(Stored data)
#####

/-! ## Faults (R270 to R272, R354) -/

/-- A fault of one image's program, or of hardware under the partition's tag (R271); not during a reset (R274). -/
def State.partFault (s : State) (p : Nat) (imgB : Bool) (c : FCause) (a : Nat) : State :=
  if (s.part p).rst.isSome then s
  else
    let s := s.sets [(PRT_FAULT_FCAUSE.at p, c.num), (PRT_PSTATp_FCAUSE p, c.num), (PRT_FADDR_ADDR.at p, a)]
    let s := s.updProg (if imgB then 64 + p else p) fun g => g.failed c.num
    if (s.part p).dual.isSome then (s.dualEnd p (!imgB)).raise p .fault
    else
      let s := (s.updProg p Prog.stop).updPart p fun P => { P with faultAt := some s.tick }
      (s.set (PRT_PSTATp_STATE p) PState.faulted.num).raise p .fault

/-! ## Event registers (R276 to R279) -/

/-- Clearing latch bits of an image's PEC_PEND or PEC_OVF (R277). -/
def State.evClear (s : State) (b : Nat) (ovf : Bool) (w : Nat) : State :=
  let F := if ovf then PEC_OVF_OVF.at b else PEC_PEND_PEND.at b
  s.set F (s.get F - (s.get F &&& w))

/-- EVENT_PEND_CLEAR (R277). -/
def execEventPendClear (p : Fin 32) (imgB ovf : Bool) (w : Word) (s : State) : Host.Outcome State Fault Refusal :=
  .next (s.evClear (latchBank p imgB) ovf w.toNat)

/-- Whether a partition asserts its port's pin (R279). -/
def State.hirqFrom (s : State) (p : Nat) : Bool :=
  (s.get (PEC_HPEND_HPEND.at p) &&& s.get (PEC_HEN_HEN.at p)) ≠ 0 ||
    (s.flag (PEC_HCTL_OUTQ.at p) && (s.port (s.portOf p)).offer = some p)

/-- HIRQ_A 0 or HIRQ_B 1 asserted (R279). -/
def State.hirq (s : State) (x : Nat) : Bool := (s.live.filter fun p => s.portOf p = x).any s.hirqFrom

/-- What HIRQ_A 0 or HIRQ_B 1 is driven to: low where asserted; high, or by nothing, where not (R279). -/
def State.hirqDrive (s : State) (x : Nat) : Option Bool :=
  if !s.flag (if x = 0 then PEC_PIN_ENA else PEC_PIN_ENB) then none
  else if s.hirq x then some false
  else if s.flag (if x = 0 then PEC_PIN_ODA else PEC_PIN_ODB) then none else some true

/-! ## Saddle (R280 to R283) -/

/-- The sum of a field over the created partitions, with a proposed value for one of them. -/
def State.sadSum (s : State) (F : Nat → Fld) (l : List Nat) (p v : Nat) : Nat :=
  ((l.filter (· ≠ p)).map fun q => s.get (F q)).sum + v

/-- A Saddle write accepted. -/
def State.sadOk (s : State) (w : Nat) (l : List Fld) : State := (s.putFlds w l).set SAD_STAT_REJ 0
/-- A Saddle write refused for a resource. -/
def State.sadRej (s : State) (res : Nat) : State := s.sets [(SAD_STAT_REJ, 1), (SAD_STAT_RES, res)]

/-- A field's value in a written word; the present one where the table reserves it (R6). -/
def State.asked (s : State) (w : Nat) (F : Fld) : Nat := if F.allows (bits w F.lo F.w) then bits w F.lo F.w else s.get F

/-- A write of a Saddle parameter (R281, R285): 0 SAD_AIRTOT, 1 SAD_AFLRp, 2 SAD_ACAPp, 3 SAD_ENGp, 4 SAD_SECp, 5 SAD_HIFp, 6 SAD_MEMp. -/
def State.writeSad (s : State) (which p w : Nat) : State :=
  let x := fun F => s.asked w F
  match which with
  | 0 => if x SAD_AIRTOT_TOT < s.sadSum SAD_AFLRp_FLOOR s.live 32 0 then s.sadRej 0 else s.sadOk w [SAD_AIRTOT_TOT]
  | 1 =>
    if s.get SAD_AIRTOT_TOT < s.sadSum SAD_AFLRp_FLOOR s.live p (x (SAD_AFLRp_FLOOR p)) then s.sadRej 0
    else s.sadOk w [SAD_AFLRp_WEIGHT p, SAD_AFLRp_FLOOR p]
  | 2 => s.sadOk w [SAD_ACAPp_CAP p]
  | 3 =>
    match s.engPlan s.engIn p (x (SAD_ENGp_WSLICE p)) (x (SAD_ENGp_FLOOR p)) with
    | some a => (s.sadOk w [SAD_ENGp_WSLICE p, SAD_ENGp_FLOOR p]).engMove a
    | none => s.sadRej 1
  | 4 =>
    if 100 < s.sadSum SAD_SECp_FLOOR s.live p (x (SAD_SECp_FLOOR p)) then s.sadRej 2 else s.sadOk w [SAD_SECp_WEIGHT p, SAD_SECp_FLOOR p]
  | 5 =>
    let bound := s.live.filter fun q => s.portOf q = s.portOf p
    if 100 < s.sadSum SAD_HIFp_FLOOR bound p (x (SAD_HIFp_FLOOR p)) then s.sadRej 3 else s.sadOk w [SAD_HIFp_WEIGHT p, SAD_HIFp_FLOOR p]
  | _ => s.sadOk w [SAD_MEMp_WEIGHT p]

/-- SADDLE_PARAM_WRITE (R281). -/
def execSaddleParamWrite (which : Fin 7) (p : Fin 32) (w : Word) (s : State) : Host.Outcome State Fault Refusal :=
  .next (s.writeSad which p w.toNat)

/-- The parameters take effect (R281). -/
def State.sadLatch (s : State) : State :=
  (SAD_AIRTOT_TOT :: allParts.flatMap sadFields).foldl (fun s F => s.set (F.at 200) (s.get F)) s

/-- Levels of the created partitions: (partition, level). -/
abbrev Levels := List (Nat × Rat)

/-- One round of sharing what the floors leave (R282): the levels and the spare after it. -/
def shareRound (cap weight : Nat → Rat) (l : Levels) (spare : Rat) : Levels × Rat :=
  let opened := l.filter fun e => decide (e.2 < cap e.1) && decide (0 < weight e.1)
  let wsum := (opened.map fun e => weight e.1).sum
  if opened.isEmpty || spare = 0 then (l, 0)
  else
    let give := fun (e : Nat × Rat) =>
      if opened.any (fun o => o.1 = e.1) then min (spare * weight e.1 / wsum) (cap e.1 - e.2) else 0
    (l.map fun e => (e.1, e.2 + give e), spare - (l.map give).sum)

/-- The rounds of R282; a round fills a bucket or uses the spare up. -/
def shareRounds (cap weight : Nat → Rat) (l : Levels) (spare : Rat) : Nat → Levels
  | 0 => l
  | n + 1 => if spare = 0 then l else
      let r := shareRound cap weight l spare
      shareRounds cap weight r.1 r.2 n

/-- The levels after a refill boundary (R282). -/
def State.refilled (s : State) : Levels :=
  let cap := fun p => ((s.inForce (SAD_ACAPp_CAP p) : Nat) : Rat)
  let floor := fun p => ((s.inForce (SAD_AFLRp_FLOOR p) : Nat) : Rat) / 1000
  let spare := ((s.inForce SAD_AIRTOT_TOT : Nat) : Rat) / 1000
  let l : Levels := s.live.map fun p => (p, (s.part p).level + floor p)
  let excess := (l.map fun e => max 0 (e.2 - cap e.1)).sum
  shareRounds cap (fun p => ((s.inForce (SAD_AFLRp_WEIGHT p) : Nat) : Rat)) (l.map fun e => (e.1, min e.2 (cap e.1)))
    (spare - (s.live.map floor).sum + excess) 33

/-- A partition's bucket after a refill: its level, and SAD_AFILL over each 1000 boundaries. -/
def State.bucketFill (s : State) (p : Nat) (lv : Rat) : State :=
  let P := s.part p
  let add := P.fill + max 0 (lv - P.level)
  let full := P.fillN + 1 = 1000
  let s := if full then s.set (SAD_AFILL_FILL.at p) add.floor.toNat else s
  s.updPart p fun P => { P with level := lv, fill := if full then 0 else add, fillN := if full then 0 else P.fillN + 1 }

/-- AIRTIME_REFILL (R282): one refill boundary, where 1000 ticks have been counted towards it. The shares used of the
cipher and the ports start anew (R286). -/
def execAirtimeRefill (s : State) : Host.Outcome State Fault Refusal :=
  .next (if s.tbs.refill < 1000 then s
    else
      let s := ({ s with tbs := { s.tbs with refill := s.tbs.refill - 1000 } }).sadLatch
      let s := s.refilled.foldl (fun s e => s.bucketFill e.1 e.2) s
      s.each s.live fun s p => s.updPart p fun P => { P with usedSec := 0, usedHif := 0 })

/-! ## Packet memory (R287) -/

/-- CAP_p in granules. -/
def State.pktCap (s : State) (p : Nat) : Nat :=
  let flr := fun q => (s.part q).desc.pktFlr
  let pool := 96 - (s.live.map flr).sum
  let w := (s.live.map fun q => s.inForce (SAD_MEMp_WEIGHT q)).sum
  flr p + (if w = 0 then 0 else pool * s.inForce (SAD_MEMp_WEIGHT p) / w)

/-- Granules of the pool that are free: the free ones above what floors still reserve. -/
def State.poolFree (s : State) : Nat :=
  let owed := (s.live.map fun q => (s.part q).desc.pktFlr - (s.part q).gran.length).sum
  (s.freeGran 32).length - owed

/-- The granules of the window that a shrink may not release: of the receive ring or of a locked buffer. -/
def State.pktKept (s : State) (p : Nat) : Nat :=
  let size := s.get (PRT_RXRING_SIZE.at p)
  let ring := if size = 0 then 0 else (128 * (s.get (PRT_RXRING_BASE.at p) + size) + 4095) / 4096
  ((s.part p).tickets.filter fun t => t.status.isNone && decide (pktFirst ≤ t.buf)).foldl
    (fun m t => max m ((t.buf + t.len - pktFirst + 4095) / 4096)) ring

/-- A write of PRT_PKTREQ (R287). -/
def State.pktRequest (s : State) (p w : Nat) : State :=
  let P := s.part p
  let n := bits w 0 8
  let held := P.gran.length
  if bit w 31 then
    let keep := max (max (held - n) P.desc.pktFlr) (s.pktKept p)
    let gone := P.gran.drop keep
    let s := (s.zeroGran gone).updPart p fun P => { P with gran := P.gran.take keep }
    s.sets [(PRT_PKT_HELD.at p, min held keep), (PRT_PKT_REQREJ.at p, 0)]
  else if held + n ≤ s.pktCap p && n ≤ s.poolFree then
    let new := (s.freeGran 32).take n
    let s := (s.zeroGran new).updPart p fun P => { P with gran := P.gran ++ new }
    s.sets [(PRT_PKT_HELD.at p, held + n), (PRT_PKT_REQREJ.at p, 0)]
  else s.set (PRT_PKT_REQREJ.at p) 1

/-- PACKET_MEMORY_REQUEST (R287). -/
def execPacketMemoryRequest (p : Fin 32) (w : Word) (s : State) : Host.Outcome State Fault Refusal := .next (s.pktRequest p w.toNat)

/-! ## The receive ring (R618) -/

/-- A write of PRT_RXRING. -/
def State.writeRxRing (s : State) (p w : Nat) : State :=
  let size := s.asked w (PRT_RXRING_SIZE.at p)
  let base := bits w 0 12
  if size ≠ 0 && decide (4096 * (s.part p).gran.length < 128 * (base + size)) then s.set (PRT_RXPTR_RINGREJ.at p) 1
  else s.sets [(PRT_RXRING_SIZE.at p, size), (PRT_RXRING_BASE.at p, base), (PRT_RXPTR_WR.at p, 0), (PRT_RXPTR_RD.at p, 0),
    (PRT_RXPTR_RINGREJ.at p, 0)]

/-- RX_RING_WRITE (R618). -/
def execRxRingWrite (p : Fin 32) (w : Word) (s : State) : Host.Outcome State Fault Refusal := .next (s.writeRxRing p w.toNat)

/-- A write of PRT_RXPTR.RD: forwards round the ring, not past WR. -/
def State.writeRxRd (s : State) (p w : Nat) : State :=
  let rd := bits w 0 12
  let size := s.get (PRT_RXRING_SIZE.at p)
  let old := s.get (PRT_RXPTR_RD.at p)
  let used := (s.get (PRT_RXPTR_WR.at p) + size - old) % size
  if rd < size && (rd + size - old) % size ≤ used then s.set (PRT_RXPTR_RD.at p) rd else s

/-- RX_RING_FREE (R618). -/
def execRxRingFree (p : Fin 32) (w : Word) (s : State) : Host.Outcome State Fault Refusal := .next (s.writeRxRd p w.toNat)

end Sys2Proof.Machine
end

#####

§ **Action item**: Lines holding the word "owed" are the answer; copy each one from the records above.

§ **Output of the task**:
  let owed := (s.live.map fun q => (s.part q).desc.pktFlr - (s.part q).gran.length).sum
  (s.freeGran 32).length - owed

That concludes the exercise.